圆桌RIBA开启中国论坛:建筑师的责任与可持续建筑

日期:2020-06-25/ 分类:知识文章

英国皇家建筑师协会(简称RIBA)近日在上海举办了以“可持续的建筑创作与环境设计”为主题的学术研讨会。RIBA中国分会于今年6月正式成立,并在上海开设了第一家国际办事处,旨在吸纳更多的中国本土建筑师,分享在地的建筑经验。与此同时,RIBA开启了为期一年的“中国百位杰出建筑师计划”,围绕身份、公益、卓越设计和可持续设计四大主题开展一系列对谈。本次论坛为该系列的第一站。论坛上,建筑师们以各自的案例分享了对于可持续建筑设计的理解。“澎湃新闻·艺术评论”特摘选部分建筑师发言。

章明(同济大学建筑与城市规划建设建筑系副主任教授、同济原作设计工作室主持建筑师):

章明

从城市有机更新,到正在进展中的一江一河计划,可持续的主题对我们来说非常重要。“丘陵城市”是我们对高密度人群环境现状思考和未来发展方向的一个构想,我们将城市中的空间现象放回到人的意志和行为的语境当中,对城市空间在文化、生产以及治理层面逻辑进行一个重新的梳理,建立起与时间、空间与人的行为相对应的所谓的回应性体系。我们在城市修复过程中思考,城市是不是可以像丘陵一样?丘陵有它的特点,坡度比较平缓,起伏连绵,气运通畅,水量丰沛,风景各异。这种状态能不能恢复或者介入到高密度的城市当中呢?我们的城市是不是可以像丘陵地貌特征一样在形态上起伏平缓,以密度换高度?

“绿之丘”

以“绿之丘”这个项目为例,这个项目不仅是一个单体项目,它实际上融入到整个杨浦滨江建成环境的再生体系当中,我们在空间层面希望它能够衔接滨水公共空间与城市腹地,在建筑层面按照对非回应性技术体的自然化的过程,使它成为丘陵城市关于“微变、柔软、漫游”的一次践行。

我们称为“柔软之丘”,就是对场地脉络的回应。这个回应当中是各种资源与功能体进行复合和叠加,是各种机制的协同与合作,这种机制的协同与合作不是单方面建筑师的工作,一定是与业主方、政府合谋的结果。我们希望在城市中能够有更多的交界和更少的边界,包括基础设施也不再成为城市的背面,而是走向公共空间、开放空间,让公共服务设施变得触手可得。回到建筑本身,我们称这个建筑是被“削减”出来的建筑,是做减法出来的建筑。削减之前是30米高、40米宽、100米长的大体量建筑。这个体量与防汛墙之间的距离不足10米,对公共空间形成一个比较大的逼仄感。从功能上讲,它适应当年的功能的需要。可是在当下,当杨浦滨江的公共空间要还江于民,从“生产时代”走向“生活时代”的时候,它的功能开始发生变化,所以我们首先就是对体量进行疏解。体量的变化是对公共空间的回应,也是基于丘陵趋势平缓、微变状态的改变。

“削减”出来的建筑

我们提出“微变之丘”,是对时间脉络的回应。就像丘陵地貌般经历的岁月的沉积和风雨的雕琢,缓慢地进行演变,所以它不是一推了之,不是一拆了之。城市空间特征一种类似时间坡剖断面的方式和图式呈现出来,既有的与新建的,完成的与未完成的彼此交织,叠合成一个浑然的整体。

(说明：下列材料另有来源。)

-- ==== Sys2Proof/Machine/Operands.lean ====
section
/-!
DEFINITION. Addressing-mode resolution (30_encoding.md R75 to R86) and the operand byte `M` (40_dispatch.md R104). In
every definition here the state is the one before the fetch, whose pc is pc0 (log 4).
-/

namespace Sys2Proof.Machine

/-- The opcode byte and the operand bytes (R70, R74): 1, 2 or 3. -/
def operandLength (o : Operand) : Nat :=
  1 + o.bytes.length

/-- The state as a handler finds it: pc after the last operand byte (R32, R101). -/
def State.past (s : State) (o : Operand) : State :=
  s.advance (operandLength o)

/-- The pointer in the bytes at `a` and `a + 1`, little-endian (R53, R85, R86). -/
def State.pointer (s : State) (a : Address) : Address :=
  int16 (s.read a) (s.read (a + 1))

/-- The effective address `e` (R77 to R86), 16-bit sums modulo 65536 (R59). The zero-page sums are below 65536 and are not
wrapped to the zero page (R58). -/
def effectiveAddress (r : Ref) (s : State) : Address :=
  match r with
  | .rel o => s.pc + 2 + sext16 o
  | .imm _ => s.pc + 1
  | .zp b => zext16 b
  | .zpx b => zext16 b + zext16 s.X
  | .zpy b => zext16 b + zext16 s.Y
  | .abs lo hi => int16 lo hi
  | .abx lo hi => int16 lo hi + zext16 s.X
  | .aby lo hi => int16 lo hi + zext16 s.Y
  | .izx b => s.pointer (zext16 b + zext16 s.X)
  | .izy b => s.pointer (zext16 b) + zext16 s.Y

/-- The operand byte `M` (R104): the byte at `e`; for Immediate the byte after the opcode, which is the instruction's
own (R78; log 5). -/
def operandByte (r : Ref) (s : State) : Byte :=
  match r with
  | .imm b => b
  | r => s.read (effectiveAddress r s)

/-- `get(e)` of the shifts (R160): A, or the byte at `e`. -/
def getOperand (o : Operand) (s : State) : Byte :=
  match o with
  | .imp => s.A
  | .ref r => operandByte r s

/-- `put(e, v)` of the shifts (R160), in the state after the fetch: `A <- result(v)`, or `result(v)` to the byte at
`e`. -/
def putOperand (o : Operand) (v : Byte) (s : State) : State :=
  match o with
  | .imp => (s.past o).writeA v
  | .ref r => (s.past o).storeResult (effectiveAddress r s) v

end Sys2Proof.Machine
end

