-- ==== Sys2Proof/Tests/Slice0.lean ====
section
/-!
SUPPORT. The model's own tests: the checks of WellFormed, one word of every constructor written out from the Encoding lines
of 41_load_store.md to 48_system.md, the single-step vectors of 95_test_vectors.md part 2 (at most two for each
instruction), and for every statement with hypotheses a witness that meets them.
-/

open Sys2Proof Sys2Proof.Machine

namespace Sys2Proof.Tests

/-! ## Helpers -/

/-- Put the bytes at pc, take one step, and compare the whole state after it with `change` of the state before it: a field
the change does not name keeps its value. -/
def vector (before : State) (bytes : List Byte) (change : State → State) : Bool :=
  let s := before.storeImage before.pc bytes
  match step s with
  | .next t => decide (t = change s)
  | _ => false

/-- The same under `ARITH_V = PRESERVE` (R136). -/
def vectorPreserve (before : State) (bytes : List Byte) (change : State → State) : Bool :=
  let s := before.storeImage before.pc bytes
  match stepWith { defaultConfig with arithV := .preserve } s with
  | .next t => decide (t = change s)
  | _ => false

/-- After `create()`, the bytes at 0x0600. -/
def loaded (bytes : List Byte) : State :=
  State.reset.storeImage 0x0600 bytes

/-! ## The checks of WellFormed -/

/-- The row of 0x6C is not well-formed (R90). -/
theorem test_wellFormed_refuses_indirect_jump : (Instr.jmpInd 0x00 0x07).wellFormed = false := rfl

theorem test_wellFormed_takes_absolute_jump : (Instr.jmpAbs 0x00 0x07).wellFormed = true := rfl

/-- A configuration that implements RTI is refused (93_implementation_defined.md section 2), and so is its step. -/
theorem test_accepted_refuses_config_without_rti :
    Config.accepted { defaultConfig with unimplemented := [] } = false ∧
    stepWith { defaultConfig with unimplemented := [] } State.reset = .refused .configurationWithoutRti := ⟨rfl, rfl⟩

theorem test_accepted_takes_default : defaultConfig.accepted = true := rfl

/-- A memory list out of order, with a repeated address, with an unlisted value, or past the last address is not canonical. -/
theorem test_memory_wf_refuses :
    ¬ Memory.wf [(2, 1), (1, 1)] ∧ ¬ Memory.wf [(1, 1), (1, 2)] ∧ ¬ Memory.wf [(1, 0)] ∧ ¬ Memory.wf [(65536, 1)] ∧
    Memory.wf [(1, 2), (65535, 1)] := by decide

最后“漫游之丘”是对行为脉络的呼应,“丘陵”允许并鼓励人们自由穿行与城市的每一个角落,像我们祖先一样在连绵的丘陵间栖居与游牧,我们希望城市是一个促进身体移动的系统,地面拥有最大的延展性保证人的活动从地表一直蔓延到屋顶,从河岸蔓延到桥梁,从公园蔓延到宅间,相互勾连的穿越性的场所形成弥漫式的立体的漫游路径。

“绿之丘”

我们所提出的是一个新与旧的包容体系,是多种功能的包容体系,是多种行为的包容体系,它不是一个墨守成规的所谓制度化的空间,而是不断成长的体系,是自然的行为,建造的行为,人的行为的和谐统一。我们鼓励这种合作关系不断成长。

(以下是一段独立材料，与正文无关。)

-- ==== Sys2Proof/Tests/Slice0.lean ====
section
/-! SUPPORT. Tests of one step each, from the spec's worked examples and vectors (95_test_vectors.md: E<n>, V<n>) and
its opcode table (30_encoding.md R73), and for each obligation with premises a witness that meets them all. -/

namespace Sys2Proof.Tests

-- One declaration after another: the check of the joined package bounds the stacks of its threads.
set_option Elab.async false

open Sys2Proof Sys2Proof.Machine

/-- The inputs the vectors default to: no key, `rnd = 0`, `tick = 0`. -/
def quiet : CycleInput := { key := none, rnd := 0, tick := false }

/-- The start state of the vectors: the reset state, asked for one cycle with inputs `inp`. -/
def asked (inp : CycleInput) : State := { State.reset with requests := [.cycle inp] }

/-- `asked` with the default inputs. -/
def start : State := asked quiet

/-- `asked` with a key sample. -/
def held (k : Nibble) : State := asked { quiet with key := some k }

/-- The state an outcome goes on with. -/
def nextOf : Host.Outcome State Fault Refusal → Option State
  | .next t => some t
  | _ => none

/-- The state after the step that runs word `w` at `pc`. -/
def after (w : Nat) (s : State) : Option State := nextOf (step (s.withFetchWord 16 w))

/-! ## Ill-formed lines, each refused by its own name (R78, R20) -/

theorem test_wf_missing_operand : AsmLine.check ⟨.jump, []⟩ = some .operandShape := by decide

theorem test_wf_wrong_operand_kind : AsmLine.check ⟨.loadImm, [.imm 1, .imm 2]⟩ = some .operandShape := by decide

theorem test_wf_no_such_register : AsmLine.check ⟨.loadImm, [.v 16, .imm 2]⟩ = some .noSuchRegister := by decide

theorem test_wf_no_such_second_register : AsmLine.check ⟨.move, [.v 15, .v 16]⟩ = some .noSuchRegister := by decide

theorem test_wf_address_too_wide : AsmLine.check ⟨.jump, [.imm 0x1000]⟩ = some .addressTooWide := by decide

theorem test_wf_immediate_too_wide : AsmLine.check ⟨.addImm, [.v 0, .imm 0x100]⟩ = some .immediateTooWide := by decide

theorem test_wf_height_too_wide : AsmLine.check ⟨.draw, [.v 0, .v 1, .imm 16]⟩ = some .heightTooWide := by decide

theorem test_wf_ill_formed_not_assembled :
    AsmLine.assemble ⟨.jump, [.imm 0x1000]⟩ = none ∧ AsmItem.bytes (.line ⟨.jump, [.imm 0x1000]⟩) = none ∧
    AsmItem.bytes (.data 0x100) = none := by decide

/-- Program P3's lines `draw V0, V1, 2` and `byte 0x81` give the bytes its table shows. -/
theorem test_wf_program_bytes :
    AsmItem.bytes (.line ⟨.draw, [.v 0, .v 1, .imm 2]⟩) = some [0xD0, 0x12] ∧
    AsmItem.bytes (.data 0x81) = some [0x81] := by decide

/-! ## Decoding: words written out from R73's rows, by group -/

theorem test_decode_group_0 :
    decode 0x00E0 = .instr .clearDisplay ∧ decode 0x00EE = .instr .ret := by decide

theorem test_decode_jumps :
    decode 0x1ABC = .instr (.jump 0xABC) ∧ decode 0x2DEF = .instr (.call 0xDEF) ∧
    decode 0xA2F0 = .instr (.loadIndex 0x2F0) ∧ decode 0xBFFF = .instr (.jumpV0 0xFFF) := by decide

theorem test_decode_skips :
    decode 0x3F01 = .instr (.skipEqImm 0xF 0x01) ∧ decode 0x4310 = .instr (.skipNeImm 3 0x10) ∧
    decode 0x5120 = .instr (.skipEqReg 1 2) ∧ decode 0x9120 = .instr (.skipNeReg 1 2) := by decide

童明(TM STUDIO建筑事务所的主持建筑师、同济大学建筑与城市规划学院教授):

童明

前面章明提到建筑应该以更加互动性的方式进行思考,必须对场地、文化、气候、材料等因素要做出相应的呼应。我想提出的是建筑师的社会责任,而且是“现在时”(architecture is responding to)。加了“现在时”后,它的很多含义变得不同,因为在很多的工程项目中实际上是相对断裂的,甲方、业主、设计方、服务的对象、使用的市民这几方都是相互分离的。“现在时”更多的是一个挑战,对于学科、方法和思想都是一个挑战。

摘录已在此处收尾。